> **Aim of the task**: Nothing should differ between your answer and the records below.

> **Records supplied**:
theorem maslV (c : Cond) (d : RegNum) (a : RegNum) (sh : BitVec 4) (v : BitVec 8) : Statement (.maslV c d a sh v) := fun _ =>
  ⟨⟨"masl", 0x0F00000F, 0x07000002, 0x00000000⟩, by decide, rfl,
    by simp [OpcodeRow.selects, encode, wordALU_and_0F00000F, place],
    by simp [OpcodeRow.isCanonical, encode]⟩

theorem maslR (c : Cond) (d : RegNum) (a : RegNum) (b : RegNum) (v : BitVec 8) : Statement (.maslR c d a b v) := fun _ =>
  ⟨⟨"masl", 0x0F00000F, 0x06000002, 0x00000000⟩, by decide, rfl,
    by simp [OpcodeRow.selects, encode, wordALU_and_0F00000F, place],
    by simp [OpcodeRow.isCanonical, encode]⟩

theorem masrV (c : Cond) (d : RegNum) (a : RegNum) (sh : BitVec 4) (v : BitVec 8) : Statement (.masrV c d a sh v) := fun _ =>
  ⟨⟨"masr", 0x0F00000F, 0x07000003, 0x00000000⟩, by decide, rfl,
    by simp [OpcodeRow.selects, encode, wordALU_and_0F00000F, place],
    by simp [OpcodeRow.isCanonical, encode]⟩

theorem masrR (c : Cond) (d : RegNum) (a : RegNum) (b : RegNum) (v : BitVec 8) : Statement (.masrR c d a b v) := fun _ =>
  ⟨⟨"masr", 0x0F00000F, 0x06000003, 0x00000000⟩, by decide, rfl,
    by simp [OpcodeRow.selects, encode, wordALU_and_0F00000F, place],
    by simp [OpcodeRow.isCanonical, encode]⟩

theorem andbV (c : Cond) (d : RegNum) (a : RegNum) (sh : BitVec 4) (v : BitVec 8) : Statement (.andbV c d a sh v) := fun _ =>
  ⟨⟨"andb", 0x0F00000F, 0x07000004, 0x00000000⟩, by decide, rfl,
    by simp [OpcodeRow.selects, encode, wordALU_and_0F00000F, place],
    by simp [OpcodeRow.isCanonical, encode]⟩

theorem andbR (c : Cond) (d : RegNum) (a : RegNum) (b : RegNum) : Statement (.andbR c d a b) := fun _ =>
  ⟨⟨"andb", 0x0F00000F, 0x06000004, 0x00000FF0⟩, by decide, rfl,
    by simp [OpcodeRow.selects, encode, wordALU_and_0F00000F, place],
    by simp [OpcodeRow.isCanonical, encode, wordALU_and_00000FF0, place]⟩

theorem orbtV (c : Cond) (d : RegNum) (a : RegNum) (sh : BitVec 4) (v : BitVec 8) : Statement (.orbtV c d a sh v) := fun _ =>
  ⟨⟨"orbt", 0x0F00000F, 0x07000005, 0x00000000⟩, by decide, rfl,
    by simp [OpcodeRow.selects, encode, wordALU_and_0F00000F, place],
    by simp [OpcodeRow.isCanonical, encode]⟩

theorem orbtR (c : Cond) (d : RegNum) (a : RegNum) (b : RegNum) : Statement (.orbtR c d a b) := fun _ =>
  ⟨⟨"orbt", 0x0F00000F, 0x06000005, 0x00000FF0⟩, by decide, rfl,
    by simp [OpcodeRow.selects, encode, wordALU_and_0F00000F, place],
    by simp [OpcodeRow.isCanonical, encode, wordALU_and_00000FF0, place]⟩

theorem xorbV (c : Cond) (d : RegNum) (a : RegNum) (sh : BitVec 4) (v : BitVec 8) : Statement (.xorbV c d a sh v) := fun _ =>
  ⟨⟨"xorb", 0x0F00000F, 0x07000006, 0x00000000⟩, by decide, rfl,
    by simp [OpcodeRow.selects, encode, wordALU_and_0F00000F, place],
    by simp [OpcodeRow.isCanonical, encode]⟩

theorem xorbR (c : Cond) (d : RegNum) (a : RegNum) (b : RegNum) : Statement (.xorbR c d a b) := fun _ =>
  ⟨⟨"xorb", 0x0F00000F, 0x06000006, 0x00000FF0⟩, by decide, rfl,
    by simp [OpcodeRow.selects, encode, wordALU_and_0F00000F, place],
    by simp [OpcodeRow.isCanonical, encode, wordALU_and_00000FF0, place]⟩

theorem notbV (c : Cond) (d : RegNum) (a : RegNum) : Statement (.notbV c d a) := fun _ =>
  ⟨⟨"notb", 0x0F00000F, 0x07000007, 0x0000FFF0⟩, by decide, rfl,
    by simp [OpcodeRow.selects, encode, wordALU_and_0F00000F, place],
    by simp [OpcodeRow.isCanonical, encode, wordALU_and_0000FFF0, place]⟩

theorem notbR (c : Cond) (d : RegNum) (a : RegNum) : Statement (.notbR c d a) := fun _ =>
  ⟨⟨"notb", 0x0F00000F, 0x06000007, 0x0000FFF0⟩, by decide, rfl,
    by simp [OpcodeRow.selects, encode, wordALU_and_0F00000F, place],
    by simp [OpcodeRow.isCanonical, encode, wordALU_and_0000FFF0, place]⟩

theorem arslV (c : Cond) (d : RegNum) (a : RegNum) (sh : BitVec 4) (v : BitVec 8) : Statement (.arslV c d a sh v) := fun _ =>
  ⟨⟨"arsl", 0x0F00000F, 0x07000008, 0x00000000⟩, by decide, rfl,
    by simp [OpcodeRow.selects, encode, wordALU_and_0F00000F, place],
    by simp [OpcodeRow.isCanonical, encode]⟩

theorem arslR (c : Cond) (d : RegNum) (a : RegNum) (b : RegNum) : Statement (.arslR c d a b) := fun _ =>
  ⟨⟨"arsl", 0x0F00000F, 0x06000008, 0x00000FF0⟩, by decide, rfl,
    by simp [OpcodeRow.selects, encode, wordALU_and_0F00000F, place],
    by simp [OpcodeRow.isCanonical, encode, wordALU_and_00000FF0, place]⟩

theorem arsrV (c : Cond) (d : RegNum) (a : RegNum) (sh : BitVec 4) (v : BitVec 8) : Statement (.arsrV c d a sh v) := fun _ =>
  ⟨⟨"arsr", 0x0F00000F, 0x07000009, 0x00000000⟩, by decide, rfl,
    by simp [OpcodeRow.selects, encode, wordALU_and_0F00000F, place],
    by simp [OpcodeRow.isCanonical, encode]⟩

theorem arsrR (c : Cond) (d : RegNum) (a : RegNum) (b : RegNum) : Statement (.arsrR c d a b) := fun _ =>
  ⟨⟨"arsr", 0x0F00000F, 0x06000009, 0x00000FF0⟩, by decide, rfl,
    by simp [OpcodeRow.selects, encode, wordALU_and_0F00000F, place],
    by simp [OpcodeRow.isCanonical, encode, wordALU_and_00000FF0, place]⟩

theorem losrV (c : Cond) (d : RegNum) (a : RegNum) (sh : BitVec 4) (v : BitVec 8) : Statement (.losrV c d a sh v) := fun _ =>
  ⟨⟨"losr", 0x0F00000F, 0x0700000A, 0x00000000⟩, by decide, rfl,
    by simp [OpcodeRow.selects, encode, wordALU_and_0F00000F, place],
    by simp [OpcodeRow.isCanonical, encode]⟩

> **Response area**:
theorem maslV (c : Cond) (d : RegNum) (a : RegNum) (sh : BitVec 4) (v : BitVec 8) : Statement (.maslV c d a sh v) := fun _ =>
  ⟨⟨"masl", 0x0F00000F, 0x07000002, 0x00000000⟩, by decide, rfl,
    by simp [OpcodeRow.selects, encode, wordALU_and_0F00000F, place],
    by simp [OpcodeRow.isCanonical, encode]⟩

theorem maslR (c : Cond) (d : RegNum) (a : RegNum) (b : RegNum) (v : BitVec 8) : Statement (.maslR c d a b v) := fun _ =>
  ⟨⟨"masl", 0x0F00000F, 0x06000002, 0x00000000⟩, by decide, rfl,
    by simp [OpcodeRow.selects, encode, wordALU_and_0F00000F, place],
    by simp [OpcodeRow.isCanonical, encode]⟩

theorem masrV (c : Cond) (d : RegNum) (a : RegNum) (sh : BitVec 4) (v : BitVec 8) : Statement (.masrV c d a sh v) := fun _ =>
  ⟨⟨"masr", 0x0F00000F, 0x07000003, 0x00000000⟩, by decide, rfl,
    by simp [OpcodeRow.selects, encode, wordALU_and_0F00000F, place],
    by simp [OpcodeRow.isCanonical, encode]⟩

theorem masrR (c : Cond) (d : RegNum) (a : RegNum) (b : RegNum) (v : BitVec 8) : Statement (.masrR c d a b v) := fun _ =>
  ⟨⟨"masr", 0x0F00000F, 0x06000003, 0x00000000⟩, by decide, rfl,
    by simp [OpcodeRow.selects, encode, wordALU_and_0F00000F, place],
    by simp [OpcodeRow.isCanonical, encode]⟩

theorem andbV (c : Cond) (d : RegNum) (a : RegNum) (sh : BitVec 4) (v : BitVec 8) : Statement (.andbV c d a sh v) := fun _ =>
  ⟨⟨"andb", 0x0F00000F, 0x07000004, 0x00000000⟩, by decide, rfl,
    by simp [OpcodeRow.selects, encode, wordALU_and_0F00000F, place],
    by simp [OpcodeRow.isCanonical, encode]⟩

theorem andbR (c : Cond) (d : RegNum) (a : RegNum) (b : RegNum) : Statement (.andbR c d a b) := fun _ =>
  ⟨⟨"andb", 0x0F00000F, 0x06000004, 0x00000FF0⟩, by decide, rfl,
    by simp [OpcodeRow.selects, encode, wordALU_and_0F00000F, place],
    by simp [OpcodeRow.isCanonical, encode, wordALU_and_00000FF0, place]⟩

theorem orbtV (c : Cond) (d : RegNum) (a : RegNum) (sh : BitVec 4) (v : BitVec 8) : Statement (.orbtV c d a sh v) := fun _ =>
  ⟨⟨"orbt", 0x0F00000F, 0x07000005, 0x00000000⟩, by decide, rfl,
    by simp [OpcodeRow.selects, encode, wordALU_and_0F00000F, place],
    by simp [OpcodeRow.isCanonical, encode]⟩

theorem orbtR (c : Cond) (d : RegNum) (a : RegNum) (b : RegNum) : Statement (.orbtR c d a b) := fun _ =>
  ⟨⟨"orbt", 0x0F00000F, 0x06000005, 0x00000FF0⟩, by decide, rfl,
    by simp [OpcodeRow.selects, encode, wordALU_and_0F00000F, place],
    by simp [OpcodeRow.isCanonical, encode, wordALU_and_00000FF0, place]⟩

theorem xorbV (c : Cond) (d : RegNum) (a : RegNum) (sh : BitVec 4) (v : BitVec 8) : Statement (.xorbV c d a sh v) := fun _ =>
  ⟨⟨"xorb", 0x0F00000F, 0x07000006, 0x00000000⟩, by decide, rfl,
    by simp [OpcodeRow.selects, encode, wordALU_and_0F00000F, place],
    by simp [OpcodeRow.isCanonical, encode]⟩

theorem xorbR (c : Cond) (d : RegNum) (a : RegNum) (b : RegNum) : Statement (.xorbR c d a b) := fun _ =>
  ⟨⟨"xorb", 0x0F00000F, 0x06000006, 0x00000FF0⟩, by decide, rfl,
    by simp [OpcodeRow.selects, encode, wordALU_and_0F00000F, place],
    by simp [OpcodeRow.isCanonical, encode, wordALU_and_00000FF0, place]⟩

theorem notbV (c : Cond) (d : RegNum) (a : RegNum) : Statement (.notbV c d a) := fun _ =>
  ⟨⟨"notb", 0x0F00000F, 0x07000007, 0x0000FFF0⟩, by decide, rfl,
    by simp [OpcodeRow.selects, encode, wordALU_and_0F00000F, place],
    by simp [OpcodeRow.isCanonical, encode, wordALU_and_0000FFF0, place]⟩

theorem notbR (c : Cond) (d : RegNum) (a : RegNum) : Statement (.notbR c d a) := fun _ =>
  ⟨⟨"notb", 0x0F00000F, 0x06000007, 0x0000FFF0⟩, by decide, rfl,
    by simp [OpcodeRow.selects, encode, wordALU_and_0F00000F, place],
    by simp [OpcodeRow.isCanonical, encode, wordALU_and_0000FFF0, place]⟩

theorem arslV (c : Cond) (d : RegNum) (a : RegNum) (sh : BitVec 4) (v : BitVec 8) : Statement (.arslV c d a sh v) := fun _ =>
  ⟨⟨"arsl", 0x0F00000F, 0x07000008, 0x00000000⟩, by decide, rfl,
    by simp [OpcodeRow.selects, encode, wordALU_and_0F00000F, place],
    by simp [OpcodeRow.isCanonical, encode]⟩

theorem arslR (c : Cond) (d : RegNum) (a : RegNum) (b : RegNum) : Statement (.arslR c d a b) := fun _ =>
  ⟨⟨"arsl", 0x0F00000F, 0x06000008, 0x00000FF0⟩, by decide, rfl,
    by simp [OpcodeRow.selects, encode, wordALU_and_0F00000F, place],
    by simp [OpcodeRow.isCanonical, encode, wordALU_and_00000FF0, place]⟩

theorem arsrV (c : Cond) (d : RegNum) (a : RegNum) (sh : BitVec 4) (v : BitVec 8) : Statement (.arsrV c d a sh v) := fun _ =>
  ⟨⟨"arsr", 0x0F00000F, 0x07000009, 0x00000000⟩, by decide, rfl,
    by simp [OpcodeRow.selects, encode, wordALU_and_0F00000F, place],
    by simp [OpcodeRow.isCanonical, encode]⟩

theorem arsrR (c : Cond) (d : RegNum) (a : RegNum) (b : RegNum) : Statement (.arsrR c d a b) := fun _ =>
  ⟨⟨"arsr", 0x0F00000F, 0x06000009, 0x00000FF0⟩, by decide, rfl,
    by simp [OpcodeRow.selects, encode, wordALU_and_0F00000F, place],
    by simp [OpcodeRow.isCanonical, encode, wordALU_and_00000FF0, place]⟩

theorem losrV (c : Cond) (d : RegNum) (a : RegNum) (sh : BitVec 4) (v : BitVec 8) : Statement (.losrV c d a sh v) := fun _ =>
  ⟨⟨"losr", 0x0F00000F, 0x0700000A, 0x00000000⟩, by decide, rfl,
    by simp [OpcodeRow.selects, encode, wordALU_and_0F00000F, place],
    by simp [OpcodeRow.isCanonical, encode]⟩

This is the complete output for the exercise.